Your assumptions “Should we panic?” are true, we should indeed panic in these cases, they never happen.

There are two other TODOs I’m a bit worried about:

                // TODO: pass in the encoding

We could fix these, but I’m a bit scared that this could break backwards-compatibility. One way to fix that is to add them onto a shopping list for changes, and only break the format in the future when there are enough of those.

In text_changes.rs, I don’t understand the following comment of yours:

        // TODO: get rid of this whole default change if possible

I believe it’s one way to initialise the structures we are editing, do you mean we should have a Default impl instead?

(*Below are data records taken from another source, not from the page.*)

/-! ### Filters (R163) -/

/-- A filter not yet stored becomes what f makes of it. -/
def outFilt (s : State) (r : Nat) (f : FixFilt → FixFilt) : State :=
  { s with fix := { s.fix with outs := s.fix.outs.map fun o => if o.rover = r then { o with filt := o.filt.map f } else o } }

/-- A filter that holds a state, in LPDDR5 or in an output buffer. -/
def filtHolds (s : State) (r : Nat) : Bool :=
  (fixRover s r).filt.st != 0 || s.fix.outs.any fun o => o.rover == r && o.filt.any (fun f => f.st != 0)

/-- Reset filters under row 1 of R163; an EMPTY filter is left as it is and is not counted. -/
def fixReset (s : State) (rs : List Nat) : State :=
  let hit := rs.filter (filtHolds s)
  let s := rs.foldl (fun s r => setFixRover s r { fixRover s r with bad := false }) s
  let s := hit.foldl (fun s r => (setFixRover (outFilt s r fun _ => {}) r { fixRover s r with filt := {}, reset := true }).inc
    Reg.FIX_COUNTS.RESET_COUNT) s
  match hit with
  | [] => s
  | [r] => raiseTick s 132 r
  | _ => raiseTick s 132

/-- A change of the VALID base position at a watch boundary (rows 1 and 2 of R163). -/
def fixBase (s : State) : State :=
  if posState s ≠ 2 then s
  else
    let p := (s.obs.x, s.obs.y, s.obs.z)
    let old := s.fix.base
    let s := { s with fix := { s.fix with base := some p } }
    match old with
    | none => s
    | some q =>
      let d := (p.1 - q.1, p.2.1 - q.2.1, p.2.2 - q.2.2)
      if d = (0, 0, 0) then s
      else if 10000 * 10000 < d.1 * d.1 + d.2.1 * d.2.1 + d.2.2 * d.2.2 then fixReset s (s.fix.rovers.map (·.1))
      else
        let move (f : FixFilt) : FixFilt :=
          { f with pos := f.pos.map fun x => (x.1 + d.1, x.2.1 + d.2.1, x.2.2 + d.2.2)
                   vec := vecMove d f.vec }
        s.fix.rovers.foldl (fun s p => setFilt (outFilt s p.1 move) p.1 (move p.2.filt)) s

/-- Row 4 of R163. -/
def filterExpired (r : Nat) (s : State) : State :=
  match (fixRover s r).paused with
  | some t => if t + 1000 < s.tick then raise (setFixRover s r { fixRover s r with filt := {}, paused := none }) 133 r else s
  | none => s

/-! ### Solution records (R169, R170, R175) -/

/-- The bytes of a solution record. -/
def solBytes (r : Nat) (f : SolFlags) (unset : Bool) (q : SolRec) (consec epoch : Nat) (fe : Int × Int × Int)
    (u : Option Nat) (tick : Nat) : List Byte :=
  let flags := b2n f.codeOnly + 2 * b2n f.carried + 4 * b2n f.partialFix + 8 * b2n f.held + 16 * b2n f.reset
    + 32 * b2n f.odo + 64 * b2n f.long + 128 * b2n unset
  let body := match q.sol with
    | some v => le 8 (ofSigned 64 v.x) ++ le 8 (ofSigned 64 v.y) ++ le 8 (ofSigned 64 v.z) ++ le 4 (ofSigned 32 fe.1)
        ++ le 4 (ofSigned 32 fe.2.1) ++ le 4 (ofSigned 32 fe.2.2) ++ le 4 (ofSigned 32 v.ve) ++ le 4 (ofSigned 32 v.vn)
        ++ le 2 (min v.sigH 0xFFFE) ++ le 2 (min v.sigV 0xFFFE)
    | none => List.replicate 44 0 ++ le 2 0xFFFF ++ le 2 0xFFFF
  le 1 r ++ le 1 q.quality ++ le 1 q.reason ++ le 1 flags ++ le 1 q.nSv ++ le 1 (min q.nFixed 255) ++ le 1 (min q.nAmb 255)
    ++ le 1 0 ++ le 2 q.ratio ++ le 2 consec ++ le 4 epoch ++ body
    ++ le 8 (match u with | some t => t | none => 0xFFFFFFFFFFFFFFFF) ++ le 8 tick

/-- Write and deliver the record of rover r for an epoch: queue, registers, events, containment. `fl`: the filter after the
epoch. -/
def fixWrite (s : State) (r te epoch : Nat) (u : Option Nat) (f : SolFlags) (q : SolRec) (fl : FixFilt) (cyc : Nat) : State :=
  let v := fixRover s r
  let f := { f with reset := f.reset || v.reset }
  let consec : Nat := if q.quality = 2 then satInc 16 (s.r Reg.FIX_ROVER.CONSEC_FIXED r) else 0
  let fe : Int × Int × Int := match s.cht.origin, q.sol with
    | some o, some p => fieldFrame o (p.x, p.y, p.z)
    | _, _ => (0, 0, 0)
  let bytes := solBytes r f s.cht.origin.isNone q consec (epoch % 2 ^ 32) fe u s.tick
  let old := s.r Reg.FIX_ROVER.QUALITY r
  let s := setFixRover s r { v with
    reset := false, sol := bytes, fixed := if q.quality = 2 then some (te, fe.1, fe.2.1) else v.fixed }
  let s := ((s.w Reg.FIX_ROVER.QUALITY q.quality r).w Reg.FIX_ROVER.N_AMB_FIXED (min q.nFixed 255) r).w
    Reg.FIX_ROVER.REASON q.reason r
  let s := (s.w Reg.FIX_ROVER.CONSEC_FIXED consec r).w Reg.FIX_ROVER.RATIO q.ratio r
  let s := s.w Reg.FIX_STATUS.N_FIXED (s.r Reg.FIX_STATUS.N_FIXED - b2n (old == 2) + b2n (q.quality == 2))
  let s := s.w Reg.FIX_STATUS.N_FLOAT (s.r Reg.FIX_STATUS.N_FLOAT - b2n (old == 1) + b2n (q.quality == 1))
  let s := if q.quality = 2 ∧ old ≠ 2 then raise s 130 r else s
  let s := if q.quality = 4 ∧ old ≠ 4 then raise s 129 r else s
  let s := { s with fix := { s.fix with wTiw := tiw s } }
  let s := cplPut s 132 bytes
  let s := reflect s (.solution r bytes fl)
  if q.quality = 2 then containment s r fe.1 fe.2.1 consec te cyc else s

/-- A record without a position. -/
def fixNone (s : State) (r te epoch : Nat) (u : Option Nat) (quality reason : Nat) : State :=
  fixWrite s r te epoch u {} { quality := quality, reason := reason } (fixRover s r).filt 0

/-! ### Uploads (R148 to R154, R159) -/

/-- The record FIX uses of rover r: the oldest packet of its queue behind the uploads not used that wait for their window to
close. -/
def fixTake (s : State) (r : Nat) : Option Pkt × State :=
  cplTakeAt s r ((s.fix.win.map fun w => (w.free.filter fun x => x == r).length).getD 0)

/-- The record FIX would use of rover r is freed. -/
def fixFree (s : State) (r : Nat) : State := (fixTake s r).2

/-- The oldest packet of rover r's queue is freed: an upload not used. -/
def fixFreeOld (s : State) (r : Nat) : State := (cplTake s r).2

/-- The newest packet of rover r's queue is freed. -/
def fixFreeNewest (s : State) (r : Nat) : State :=
  let v := cplQ s r
  match v.pkts.getLast? with
  | none => s
  | some p =>
    let s := cplSetQ s r { v with pkts := v.pkts.dropLast }
    let s := s.w Reg.CPL_Q.PKTS (v.pkts.length - 1) r
    cplSetCells s r (s.r Reg.CPL_Q.CELLS r - cellsOf p.data.length)

/-- The window in which uploads complete in this tick; the shadow takes the uploads of a tick from the lead's stream at
the next boundary (R323). -/
def fixWin (s : State) : Option FixWin :=
  s.fix.win.filter fun w => decide (tiw s ≤ w.last) || (s.mode == .shadow && tiw s == w.last + 1)

def setWin (s : State) (w : FixWin) : State := { s with fix := { s.fix with win := some w } }

/-- A fragment of rover r's record has been accepted. -/
def fixFragment (r : Nat) (s : State) : State :=
  match fixWin s with
  | some w => setWin s { w with frags := if r ∈ w.frags then w.frags else w.frags ++ [r] }
  | none => s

pmeunier on November 23, 2021

(and sorry for the long delay, I hope to become more efficient in my Pijul maintenance duty soon)

pmeunier on November 27, 2021

Merged! Thanks a million for these patches.

pmeunier closed this discussion on November 27, 2021
potocpav on December 1, 2021

Wow, thanks for acutally merging this!! I hope it will be more maintainable in the future than the previous version.